-- ==== Sys2Proof/Machine/CopyForm.lean ====
section
/-! DEFINITION. The form of a copy command: descriptors, window descriptors, the rows and granules of a
command, what each granule reads and lands, and CRC-32C (R83 to R85, R140 to R145, R207 to R214, R223). -/

namespace Sys2Proof

/-! ## CRC-32C (R223) -/

/-- One bit of the reflected CRC. -/
def crcBit (c : Nat) : Nat := if c % 2 = 1 then c / 2 ^^^ 0x82F63B78 else c / 2
/-- One byte folded into the CRC. -/
def crcByte (c : Nat) (b : Byte) : Nat := (List.range 8).foldl (fun c _ => crcBit c) (c ^^^ b.toNat)
/-- The CRC-32C of some bytes. -/
def crc32c (bs : List Byte) : Nat := bs.foldl crcByte 0xFFFFFFFF ^^^ 0xFFFFFFFF

/-! ## Bits of a descriptor (R209) -/

/-- The lowest set bit of a number among bits lo to hi. -/
def mustZero (d lo hi : Nat) : Option Nat := ((List.range (hi + 1 - lo)).map (· + lo)).find? d.testBit
/-- A bit position named when a condition fails. -/
def badAt (bad : Bool) (pos : Nat) : Option Nat := if bad then some pos else none
/-- The lowest position named. -/
def minPos (l : List (Option Nat)) : Option Nat :=
  l.foldl (fun m x => match m, x with
    | some a, some b => some (min a b)
    | some a, none => some a
    | none, y => y) none
/-- The lowest of bits 63:57 of a stride that differs from bit 56, the stride lying at a bit position. -/
def strideBad (d lo : Nat) : Option Nat :=
  ((List.range 7).map (· + (lo + 57))).find? fun k => d.testBit k != d.testBit (lo + 56)

/-! ## Window descriptors (R140, R141) -/

/-- A window: input height and width, elements per position, format, kernel, dilation, stride, divisor and pool
modes, padding. -/
structure Win where
  h : Nat
  w : Nat
  ch : Nat
  ef : Nat
  kh : Nat
  kw : Nat
  dy : Nat
  dx : Nat
  sy : Nat
  sx : Nat
  div : Nat
  pool : Nat
  pr : Nat
  pl : Nat
  pb : Nat
  pt : Nat
  deriving DecidableEq, Repr

/-- The window of words 0 to 3. -/
def winOf (ws : List Word) : Win :=
  let n := fun (k : Nat) => ((ws[k]?).getD 0).toNat
  { w := n 0 / 2 ^ 16, h := n 0 % 2 ^ 16
    ch := n 1 / 2 ^ 16, ef := n 1 / 2 ^ 8 % 16, kw := n 1 / 2 ^ 4 % 16 + 1, kh := n 1 % 16 + 1
    dx := n 2 / 2 ^ 21 % 8 + 1, dy := n 2 / 2 ^ 18 % 8 + 1, sx := n 2 / 2 ^ 15 % 8 + 1, sy := n 2 / 2 ^ 12 % 8 + 1
    div := n 2 / 2 ^ 10 % 4, pool := n 2 / 2 ^ 8 % 4
    pr := n 3 / 2 ^ 12 % 16, pl := n 3 / 2 ^ 8 % 16, pb := n 3 / 2 ^ 4 % 16, pt := n 3 % 16 }

/-- The sub-code of cause 0x218 of the window words (R140): word × 32 + the field's low bit, lowest first. -/
def winCause (ws : List Word) (pooling : Bool) : Option Nat :=
  let n := fun (k : Nat) => ((ws[k]?).getD 0).toNat
  let v := winOf ws
  minPos
    [badAt (v.ch == 0) (32 + 16), badAt (n 1 / 2 ^ 12 % 16 != 0) (32 + 12)
      , badAt (!(v.ef == 0 || v.ef == 1 || v.ef == 2 || v.ef == 3 || v.ef == 4 || v.ef == 8)) (32 + 8)
      , badAt (n 2 / 2 ^ 24 != 0) (64 + 24)
      , badAt (v.div == 3 || (v.div != 0 && v.pool != 2)) (64 + 10)
      , badAt (v.pool == 3 || (if pooling then v.pool == 0 else v.pool != 0)) (64 + 8)
      , badAt (n 2 % 2 ^ 8 != 0) 64
      , badAt (n 3 / 2 ^ 16 != 0) (96 + 16)]

/-- The format of the input elements. -/
def Win.fmt (v : Win) : Fmt := (Fmt.dec (BitVec.ofNat 4 v.ef)).getD .f32
/-- The bytes of an input element. -/
def Win.ew (v : Win) : Nat := v.fmt.width / 8
/-- The bytes of an output element of a pooling (R144). -/
def Win.ow' (v : Win) : Nat := if v.pool = 2 then 4 else v.ew

/-- OutExtent of R141. -/
def outExtent (n padlo padhi k d s : Nat) : Nat :=
  let span := d * (k - 1) + 1
  if n + padlo + padhi < span then 0 else (n + padlo + padhi - span) / s + 1

/-- The output height. -/
def Win.oh (v : Win) : Nat := outExtent v.h v.pt v.pb v.kh v.dy v.sy
/-- The output width. -/
def Win.ow (v : Win) : Nat := outExtent v.w v.pl v.pr v.kw v.dx v.sx

/-- The input row or column that an output position and a window offset read; none where it is padded. -/
def Win.input (out stride pad k dil n : Nat) : Option Nat :=
  let x := out * stride + k * dil
  if x < pad ∨ n ≤ x - pad then none else some (x - pad)

/-- The offset from the source base of element c at a window offset of an output position; none where padded. -/
def Win.elem (v : Win) (p ky kx c : Nat) : Option Nat :=
  match Win.input (p / v.ow) v.sy v.pt ky v.dy v.h, Win.input (p % v.ow) v.sx v.pl kx v.dx v.w with
  | some iy, some ix => some (((iy * v.w + ix) * v.ch + c) * v.ew)
  | _, _ => none

/-- The window offsets in the order (ky, kx). -/
def Win.offsets (v : Win) : List (Nat × Nat) := (List.range v.kh).flatMap fun i => (List.range v.kw).map fun j => (i, j)

/-- The offsets of the non-padded elements of a window: V of R144. -/
def Win.inside (v : Win) (p c : Nat) : List Nat := v.offsets.filterMap fun k => v.elem p k.1 k.2 c

/-- The last input row or column that some window reads. -/
def lastRead (outs stride pad ks dil n : Nat) : Option Nat :=
  (List.range outs).foldl (fun m o => (List.range ks).foldl (fun m k =>
    match Win.input o stride pad k dil n, m with
    | some x, some y => some (max x y)
    | some x, none => some x
    | none, y => y) m) none

/-- The bytes from the source base to the end of the last element that some window reads. -/
def Win.reach (v : Win) : Nat :=
  match lastRead v.oh v.sy v.pt v.kh v.dy v.h, lastRead v.ow v.sx v.pl v.kw v.dx v.w with
  | some iy, some ix => ((iy * v.w + ix) * v.ch + v.ch) * v.ew
  | _, _ => 0

/-- The bytes of the output of a pooling with its divisor plane (R144, R145). -/
def Win.poolBytes (v : Win) : Nat :=
  if v.oh = 0 ∨ v.ow = 0 then 0
  else v.oh * v.ow * v.ch * v.ow' + (if v.div = 0 then 0 else v.oh * v.ow * 4)

/-- The larger of two element codes by value, −0 below +0, the first among equals (R144). -/
def poolLarger (f : Fmt) (a b : Nat) : Nat :=
  let neg := fun (c : Nat) => c.testBit (f.width - 1)
  if (f.value a).lt (f.value b) || (f != .i8 && (f.value a).eqv (f.value b) && neg a && !neg b) then b else a

/-- One pooled element from the codes of V (R144). -/
def Win.pooled (v : Win) (codes : List Nat) : Nat :=
  let f := v.fmt
  if v.pool = 1 then
    match codes with
    | [] => 0
    | c :: r => if codes.any fun x => (f.value x).isNaN then narrowF (Fmt.float f) false .nan else r.foldl (poolLarger f) c
  else if f = .i8 then
    (codes.foldl (fun s c => s + narrowInt (-128) 127 (f.value c)) (0 : Int)).emod (2 ^ 32) |>.toNat
  else narrowF (Fmt.float .f32) false (chunkSum (codes.map f.value))

/-- The divisor of an output position (R145). -/
def Win.divisor (v : Win) (p : Nat) : Nat :=
  let m := if v.div = 1 then v.kh * v.kw else (v.inside p 0).length
  if m = 0 then 0 else narrowF (Fmt.float .f32) false ((XVal.fin false 1 0).div (XVal.ofInt m))

end Sys2Proof

namespace Sys2Proof.Machine

open Sys2Proof

/-! ## Fields (R207, R208) -/

/-- Whether a copy lands in the flask; the others write global memory or a peer. -/
def CopyKind.lands : CopyKind → Bool
  | .cpyo | .put => false
  | _ => true

/-- Whether a copy carries a window descriptor. -/
def CopyKind.window : CopyKind → Bool
  | .cpyw | .cpyp => true
  | _ => false

/-- A bit of the control word. -/
def CopyCmd.bit (c : CopyCmd) (k : Nat) : Bool := c.ctl.getLsbD k
/-- SKW. -/
def CopyCmd.skw (c : CopyCmd) : Bool := c.bit 27
/-- ORD: a put in class O. -/
def CopyCmd.ord (c : CopyCmd) : Bool := c.bit 26
/-- TILE. -/
def CopyCmd.tile (c : CopyCmd) : Bool := c.bit 24
/-- TNUM. -/
def CopyCmd.tnum (c : CopyCmd) : Nat := c.ctl.toNat / 2 ^ 20 % 16
/-- BEN. -/
def CopyCmd.ben (c : CopyCmd) : Bool := c.bit 19
/-- BAR. -/
def CopyCmd.bar (c : CopyCmd) : Nat := c.ctl.toNat / 2 ^ 12 % 128
/-- The block indices of MASK. -/
def CopyCmd.mask (c : CopyCmd) : List Nat := (List.range 12).filter fun b => c.bit b
/-- The window. -/
def CopyCmd.w (c : CopyCmd) : Win := winOf c.win

/-! ## Rows (R207, R211 to R214) -/

/-- The number of rows. -/
def CopyCmd.rows (c : CopyCmd) : Nat :=
  match c.kind with
  | .cpyl => c.lanes.length
  | .cpyw => c.w.oh * c.w.ow
  | .cpyp => if c.w.poolBytes = 0 then 0 else 1
  | _ => c.ext.foldl (· * ·) 1

/-- The length of a pooled row in bytes: LEN. -/
def CopyCmd.len (c : CopyCmd) : Nat :=
  match c.kind with
  | .cpyl => 32
  | .cpyw => c.w.kh * c.w.kw * c.w.ch * c.w.ew
  | .cpyp => c.w.poolBytes
  | _ => c.len0 * (128 / c.fmc.bytes)

/-- The pitch of pooled rows: Pitch of R211. -/
def CopyCmd.pitch (c : CopyCmd) : Nat := if c.ppitch = 0 then c.len else c.ppitch

/-- A position of an extent list. -/
def CopyCmd.extAt (c : CopyCmd) (k : Nat) : Nat := (c.ext[k]?).getD 1

/-- The global address of row r (RowAddress of R207), computed exactly. -/
def CopyCmd.rowAddress (c : CopyCmd) (r : Nat) : Int :=
  let n := c.extAt
  let i := [r % n 0, r / n 0 % n 1, r / (n 0 * n 1) % n 2, r / (n 0 * n 1 * n 2)]
  (i.zip c.strides).foldl (fun (a : Int) e => a + (e.1 : Int) * e.2) (c.gaddr : Int)

/-- The lowest and the highest row address. -/
def CopyCmd.rowBounds (c : CopyCmd) : Int × Int :=
  (c.ext.zip c.strides).foldl (fun (b : Int × Int) e =>
    let x := ((e.1 : Int) - 1) * e.2
    (b.1 + min 0 x, b.2 + max 0 x)) ((c.gaddr : Int), (c.gaddr : Int))

/-- The offset at which pooled row r starts: in the block's allocation, in the tile, or in pooled space for a
`cpyo`, a put or a lane of a `cpyl`. -/
def CopyCmd.dst (c : CopyCmd) (r : Nat) : Nat :=
  match c.kind with
  | .cpyl => (c.lanes[r]?).elim 0 (·.dst)
  | _ => if c.tile then r * c.len else c.paddr + r * c.pitch

/-! ## Granules (R130, R167, R211, R214) -/

/-- The bytes of a row as the command writes it: in the flask, or in global memory. -/
def CopyCmd.wrote (c : CopyCmd) : Nat := if c.kind.lands then c.len else c.len0

/-- Where row r begins in what the command writes. -/
def CopyCmd.side (c : CopyCmd) (r : Nat) : Nat := if c.kind.lands then c.dst r else (c.rowAddress r).toNat

/-- The 16-byte granules that a row may touch. -/
def CopyCmd.perRow (c : CopyCmd) : Nat := (c.wrote + 30) / 16

/-- A part of a row: the row, and its bytes lo to hi − 1 as the command writes it. -/
abbrev RowPart := Nat × Nat × Nat

/-- The part of row r that lies in the g-th granule of what the command writes. -/
def CopyCmd.part (c : CopyCmd) (g r : Nat) : RowPart := (r, 16 * g - c.side r, min c.wrote (16 * (g + 1) - c.side r))

/-- The parts of all rows that lie in a granule, in ascending row order. -/
def CopyCmd.partsIn (c : CopyCmd) (g : Nat) : List RowPart := ((List.range c.rows).map (c.part g)).filter fun p => decide (p.2.1 < p.2.2)

/-- The addresses of the bytes of some parts. -/
def CopyCmd.places (c : CopyCmd) (ps : List RowPart) : List Nat :=
  ps.flatMap fun p => (List.range (p.2.2 - p.2.1)).map fun k => c.side p.1 + p.2.1 + k

/-- What moves at once as number u (R167): the parts of all rows in a granule, under the first of them. Rows that write
the same bytes of global memory do so apart, in no fixed order (R153), and those of an ordered put apart too, in ascending
order (R215); in the flask the row of higher index stands (R209, R212). -/
def CopyCmd.parts (c : CopyCmd) (u : Nat) : List RowPart :=
  let r := u / c.perRow
  let all := c.partsIn (c.side r / 16 + u % c.perRow)
  if c.kind.lands || (!(c.kind == .put && c.ord) && decide (c.places all).Nodup) then (if (all.head?.map (·.1)) == some r then all else []) else all.filter (·.1 == r)

/-- The numbers of a command's granules. -/
def CopyCmd.granules (c : CopyCmd) : List Nat := (List.range (c.rows * c.perRow)).filter fun u => !(c.parts u).isEmpty

/-- The bytes of some parts. -/
def partBytes (ps : List RowPart) : Nat := (ps.map fun p => p.2.2 - p.2.1).sum

/-- The blocks of 128 pooled bytes of its row that a part touches, under a codec. -/
def CopyCmd.blocks (c : CopyCmd) (p : RowPart) : List Nat :=
  let z := if c.kind.lands then 128 else c.fmc.bytes
  (List.range ((p.2.2 + z - 1) / z - p.2.1 / z)).map (p.2.1 / z + ·)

◇ ◇ ◇ ◇

• INSTRUCTIONS TO FOLLOW: When you reach the line that contains "def crc32c (bs", stop; output it and every line before it from the start of the data, exactly as written.

• ANSWER TO THE EXERCISE:
-- ==== Sys2Proof/Machine/CopyForm.lean ====
section
/-! DEFINITION. The form of a copy command: descriptors, window descriptors, the rows and granules of a
command, what each granule reads and lands, and CRC-32C (R83 to R85, R140 to R145, R207 to R214, R223). -/

namespace Sys2Proof

/-! ## CRC-32C (R223) -/

/-- One bit of the reflected CRC. -/
def crcBit (c : Nat) : Nat := if c % 2 = 1 then c / 2 ^^^ 0x82F63B78 else c / 2
/-- One byte folded into the CRC. -/
def crcByte (c : Nat) (b : Byte) : Nat := (List.range 8).foldl (fun c _ => crcBit c) (c ^^^ b.toNat)
/-- The CRC-32C of some bytes. -/
def crc32c (bs : List Byte) : Nat := bs.foldl crcByte 0xFFFFFFFF ^^^ 0xFFFFFFFF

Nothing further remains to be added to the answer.